*Work task*
Among the entries below, only the lines starting at the one with "def Team.queuesOn (t" and ending at the one with "s.teams.flatMap fun t", both included, are to be printed exactly.

*Provided records*

-- ==== Sys2Proof/Machine/Loom.lean ====
section
/-! DEFINITION. Sys2Proof/Machine/Loom.lean: launch ports, acceptance of launch records, the ready pool, graph nodes, placement,
and the retirement of teams and grids (R36 to R66, R373, R374, R405, R429, R430). -/
namespace Sys2Proof.Machine

/-! ### Placement resources (R58, R59) -/

def Rec.threads (r : Rec) : Nat := r.teamX * r.teamY * r.teamZ
def Rec.teams (r : Rec) : Nat := r.gridX * r.gridY * r.gridZ
/-- Threads of a team on its lower core (0) and its upper core (1) (R58). -/
def Rec.threadsOn (r : Rec) (half : Nat) : Nat :=
  let g := r.threads / r.groupW
  if !r.paired then (if half = 0 then r.threads else 0)
  else (if half = 0 then (g + 1) / 2 else g / 2) * r.groupW

/-- A team holds storage of a core's active bank set. -/
def Team.active (t : Team) : Bool := !t.shadow && t.image.isNone
/-- The half of a team that lies on a core. -/
def Team.halfOn (t : Team) (core : Nat) : Option Nat :=
  if t.core = core then some 0 else if t.recd.paired && t.core + 1 == core then some 1 else none
/-- Teams in the active set of a core, with their halves. -/
def State.teamsOn (s : State) (core : Nat) : List (Team × Nat) :=
  s.teams.filterMap fun t => if t.active then (t.halfOn core).map fun h => (t, h) else none
def Team.queuesOn (t : Team) (h : Nat) : List Nat := if h = 0 then t.queues.1 else t.queues.2
/-- Queues reserved on a core, by teams of the active and of the shadow set (R261). -/
def State.usedQueues (s : State) (core : Nat) : List Nat :=
  s.teams.flatMap fun t => if t.image.isNone then ((t.halfOn core).map t.queuesOn).getD [] else []
def State.freeQueues (s : State) (core : Nat) : List Nat :=
  (List.range 32).filter fun q => !((s.usedQueues core).contains q)
/-- A team whose streams have not started: a gang that is being gathered (R46). -/
def State.unstarted (s : State) (t : Team) : Bool := !(s.streams.any fun st => st.id.tcx == t.tcx)
/-- The Carter of a core, or the control core of a cluster, runs a stream of a team. -/
def State.carterBusy (s : State) (core : Nat) : Bool :=
  (s.teamsOn core).any fun p =>
    (s.unstarted p.1 && p.1.recd.carterPc != 0) ||
      s.streams.any fun st => st.id.tcx == p.1.tcx && st.id.kind == .carter && st.id.unit / 4 == p.2 && !st.exited
def State.controlBusy (s : State) (cluster : Nat) : Bool :=
  s.teams.any fun t => t.active && t.cluster == cluster &&
    ((s.unstarted t && t.recd.controlPc != 0) ||
      s.streams.any fun st => st.id.tcx == t.tcx && st.id.kind == .control && !st.exited)

/-- One core passes the conditions of R59 for its share of a team. -/
def State.coreFits (s : State) (r : Rec) (core half : Nat) : Bool :=
  let ts := s.teamsOn core
  let threads := (ts.map fun p => p.1.recd.threadsOn p.2).sum
  let regs := (ts.map fun p => p.1.recd.threadsOn p.2 * p.1.recd.regs).sum
  decide (threads + r.threadsOn half ≤ Config.slots) && decide (regs + r.threadsOn half * r.regs ≤ Config.coreRegs) &&
    decide (r.qports ≤ (s.freeQueues core).length) && (r.carterPc == 0 || !s.carterBusy core) && !(s.halted.contains core)

/-- A 4 KiB segment of a cluster may go to a team of an ASID (R59, R61). -/
def State.segFree (s : State) (asid : BitVec 16) (cluster seg : Nat) : Bool :=
  let a := cluster * 2 ^ 25 + seg * 4096
  (s.vaultBad asid a 1).isNone &&
    !(s.teams.any fun t => t.recd.vaultKib != 0 && decide (t.vaultBase.toNat ≤ a) &&
      decide (a < t.vaultBase.toNat + t.recd.vaultKib * 1024))
/-- The lowest run of `n` free segments: its first segment. -/
def freeRun (free : Nat → Bool) (n : Nat) : List Nat → Nat → Option Nat
  | [], _ => none
  | x :: r, run =>
    if free x then (if n ≤ run + 1 then some (x + 1 - n) else freeRun free n r (run + 1)) else freeRun free n r 0
/-- The vault address that a team would receive in a cluster: all ones where it asks for none. -/
def State.vaultFor (s : State) (r : Rec) (cluster : Nat) : Option Word :=
  if r.vaultKib = 0 then some 0xFFFFFFFF
  else (freeRun (s.segFree r.asid cluster) (r.vaultKib / 4) (List.range 8192) 0).map fun x =>
    BitVec.ofNat 32 (cluster * 2 ^ 25 + x * 4096)

/-- The lowest TCX that no live team holds (R87). -/
def State.freeTcx (s : State) : Option Nat := (List.range 65536).find? fun n => (s.team? n).isNone

/-- The one core that may run a grid of page-fault handlers (R407). -/
def State.handlerCore (s : State) (r : Rec) : Option Nat :=
  match r.workq with
  | none => none
  | some q => (s.tr.rings.find? fun x => x.valid && (x.ctl.extractLsb' 8 8).toNat == q).map fun x => (x.ctl.extractLsb' 0 8).toNat

/-- Cores, or lower cores of pairs, that pass the resource check for the next team of a grid (R59, R64). -/
def State.candidates (s : State) (r : Rec) : List Nat :=
  if s.freeTcx.isNone then []
  else
    let cs := match s.handlerCore r with
      | some c => [c]
      | none => List.range Config.cores
    cs.filter fun c =>
      (!r.paired || c % 2 == 0) && s.coreFits r c 0 && (!r.paired || s.coreFits r (c + 1) 1) &&
        (r.controlPc == 0 || !s.controlBusy (c / 4)) && (s.vaultFor r (c / 4)).isSome

/-- The choice of R64. -/
def State.choose (s : State) (g : Grid) : Option Nat :=
  let cs := s.candidates g.recd
  let score := fun (c : Nat) => sget 0 g.scores (c / 4)
  let best := cs.foldl (fun m c => max m (score c)) 0
  let cs1 := if best = 0 then cs else cs.filter fun c => score c == best
  match cs1.find? fun c => decide (g.pos ≤ c) with
  | some c => some c
  | none => cs1.head?

/-! ### COTEAM admission (R45) -/

/-- Teams of a record that an empty core holds, for a half of a team. -/
def Rec.perCore (r : Rec) (half : Nat) : Nat :=
  let n := r.threadsOn half
  let byQueues := if r.qports = 0 then 2048 else 32 / r.qports
  let byCarter := if r.carterPc = 0 then 2048 else 1
  let byThreads := if n = 0 then 2048 else min (Config.slots / n) (Config.coreRegs / (n * r.regs))
  min byThreads (min byQueues byCarter)
/-- Runs of segments that the shares of a cluster give an ASID, when no team holds any. -/
def runsOf (free : Nat → Bool) (n : Nat) : List Nat → Nat → Nat
  | [], run => run / n
  | x :: r, run => if free x then runsOf free n r (run + 1) else run / n + runsOf free n r 0
/-- Teams of a record that a cluster holds when it holds no other work; a halted core holds none (R45; log entry 109). -/
def State.clusterTeams (s : State) (r : Rec) (c : Nat) : Nat :=
  let only := s.handlerCore r
  let ok := fun (k : Nat) => !(s.halted.contains k) && (match only with | some x => x == k | none => true)
  let cores := if r.paired then
      ((List.range 2).map fun i =>
        if ok (4 * c + 2 * i) && !(s.halted.contains (4 * c + 2 * i + 1)) then min (r.perCore 0) (r.perCore 1) else 0).sum
    else ((List.range 4).map fun i => if ok (4 * c + i) then r.perCore 0 else 0).sum
  let vault := if r.vaultKib = 0 then cores
    else runsOf (fun x => (s.vaultBad r.asid (c * 2 ^ 25 + x * 4096) 1).isNone) (r.vaultKib / 4) (List.range 8192) 0
  min cores (min vault (if r.controlPc = 0 then cores else 1))
/-- Every team of the grid can be resident at once when the device holds no other work. -/
def State.admits (s : State) (r : Rec) : Bool :=
  decide (r.teams ≤ 65536) && decide (r.teams ≤ ((List.range Config.clusters).map (s.clusterTeams r)).sum)

/-! ### The ready pool (R41 to R43) -/

/-- Grids that still hold an entry. -/
def Grid.waiting (g : Grid) : Bool := decide (g.next < g.recd.teams)
/-- Room at a level: an entry free, and no record held for it (R41). -/
def State.levelRoom (s : State) (l : Nat) : Bool :=
  decide ((s.loom.grids.filter fun g => g.level == l && g.waiting).length < 1024)
def State.onGrid (s : State) (id : Nat) (f : Grid → Grid) : State :=
  { s with loom := { s.loom with grids := s.loom.grids.map fun g => if g.id = id then f g else g } }
def State.grid? (s : State) (id : Nat) : Option Grid := s.loom.grids.find? fun g => g.id = id

/-- The head of level 3: since when it has stood there; no other grid has (R43). -/
def State.noteHead (s : State) : State :=
  let hs := s.loom.grids.filter fun g => g.level == 3 && g.waiting
  let head := (hs.find? fun g => hs.all fun h => decide (g.seq ≤ h.seq)).map (·.id)
  let now := s.clock.gtsQ
  let f := fun (g : Grid) =>
    if some g.id = head then (if g.head.isSome then g else { g with head := some now }) else { g with head := none }
  { s with loom := { s.loom with grids := s.loom.grids.map f } }

/-- The answer of a `launch` to its lanes: D, and the next instruction (R373). -/
def State.answerLaunch (s : State) (ids : List SId) (d : Reg) (w : Word) : State :=
  s.onLanes ids fun st => match st.park with
    | .launch _ none => (st.wr d w).goto (st.pc + 8)
    | _ => st

/-- The report of a checked record to the port it came from (R39). -/
def State.portReport (s : State) (fn n : Nat) (w : Word) : State :=
  (s.onPort fn n fun p => { p with lastReject := w, readCount := (p.readCount + 1) % 65536 }).portIrq fn n
    (w.extractLsb' 0 8 != 0)

/-- A grid enters the pool, at the tail of its level. -/
def State.enterGrid (s : State) (g : Grid) : State :=
  let g1 := { g with seq := s.loom.nextSeq, since := s.clock.gtsQ }
  let s1 := { s with loom := { s.loom with grids := s.loom.grids ++ [g1], nextSeq := s.loom.nextSeq + 1 } }.noteHead
  match g.origin with
  | .port fn n => s1.portReport fn n 0
  | .thread ids d => s1.answerLaunch ids d 0
  | .node _ => s1

/-- ERROR into the usable DONE_CTR of a record that does not run (R40). -/
def State.failDone (s : State) (fn : Nat) (asid : BitVec 16) (done : Option DWord) : State :=
  match done with
  | some c => s.bump fn asid c 0 true
  | none => s

/-- A rejected record, with the DONE_CTR of its copy (R39, R40, R50). -/
def State.rejectLaunch (s : State) (fn : Nat) (asid : BitVec 16) (done : Option DWord) (o : Origin) (w : Word) : State :=
  let s1 := s.failDone fn asid done
  match o with
  | .port fn n => s1.portReport fn n w
  | .thread ids d => s1.answerLaunch ids d w
  | .node n => s1.nodeFail n 0 w

/-- A grid refused at admission (R45). -/
def State.refuseLaunch (s : State) (fn : Nat) (asid : BitVec 16) (done : Option DWord) (o : Origin) : State :=
  let s1 := s.failDone fn asid done
  let w := rejectWord kLaunch rRange 8
  match o with
  | .port fn n =>
    let was := (s1.port fn n).refused
    ((s1.portReport fn n 0).onPort fn n fun p => { p with refused := true }).portIrq fn n !was
  | .thread ids d => s1.answerLaunch ids d w
  | .node n => s1.nodeFail n 0 w

/-- The collective of an accepted record: joined, or opened (R375). -/
def State.bindColl (s : State) (fn : Nat) (asid : BitVec 16) (r : Rec) (d : Option CollDesc) : Option Nat × State :=
  match d with
  | none => (none, s)
  | some d => match s.instOf asid r.coll with
    | some i => (some i.num, s)
    | none => (some s.co.nextNum, s.openInst fn asid r.coll d none none false)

*Result for this task*
def Team.queuesOn (t : Team) (h : Nat) : List Nat := if h = 0 then t.queues.1 else t.queues.2
/-- Queues reserved on a core, by teams of the active and of the shadow set (R261). -/
def State.usedQueues (s : State) (core : Nat) : List Nat :=
  s.teams.flatMap fun t => if t.image.isNone then ((t.halfOn core).map t.queuesOn).getD [] else []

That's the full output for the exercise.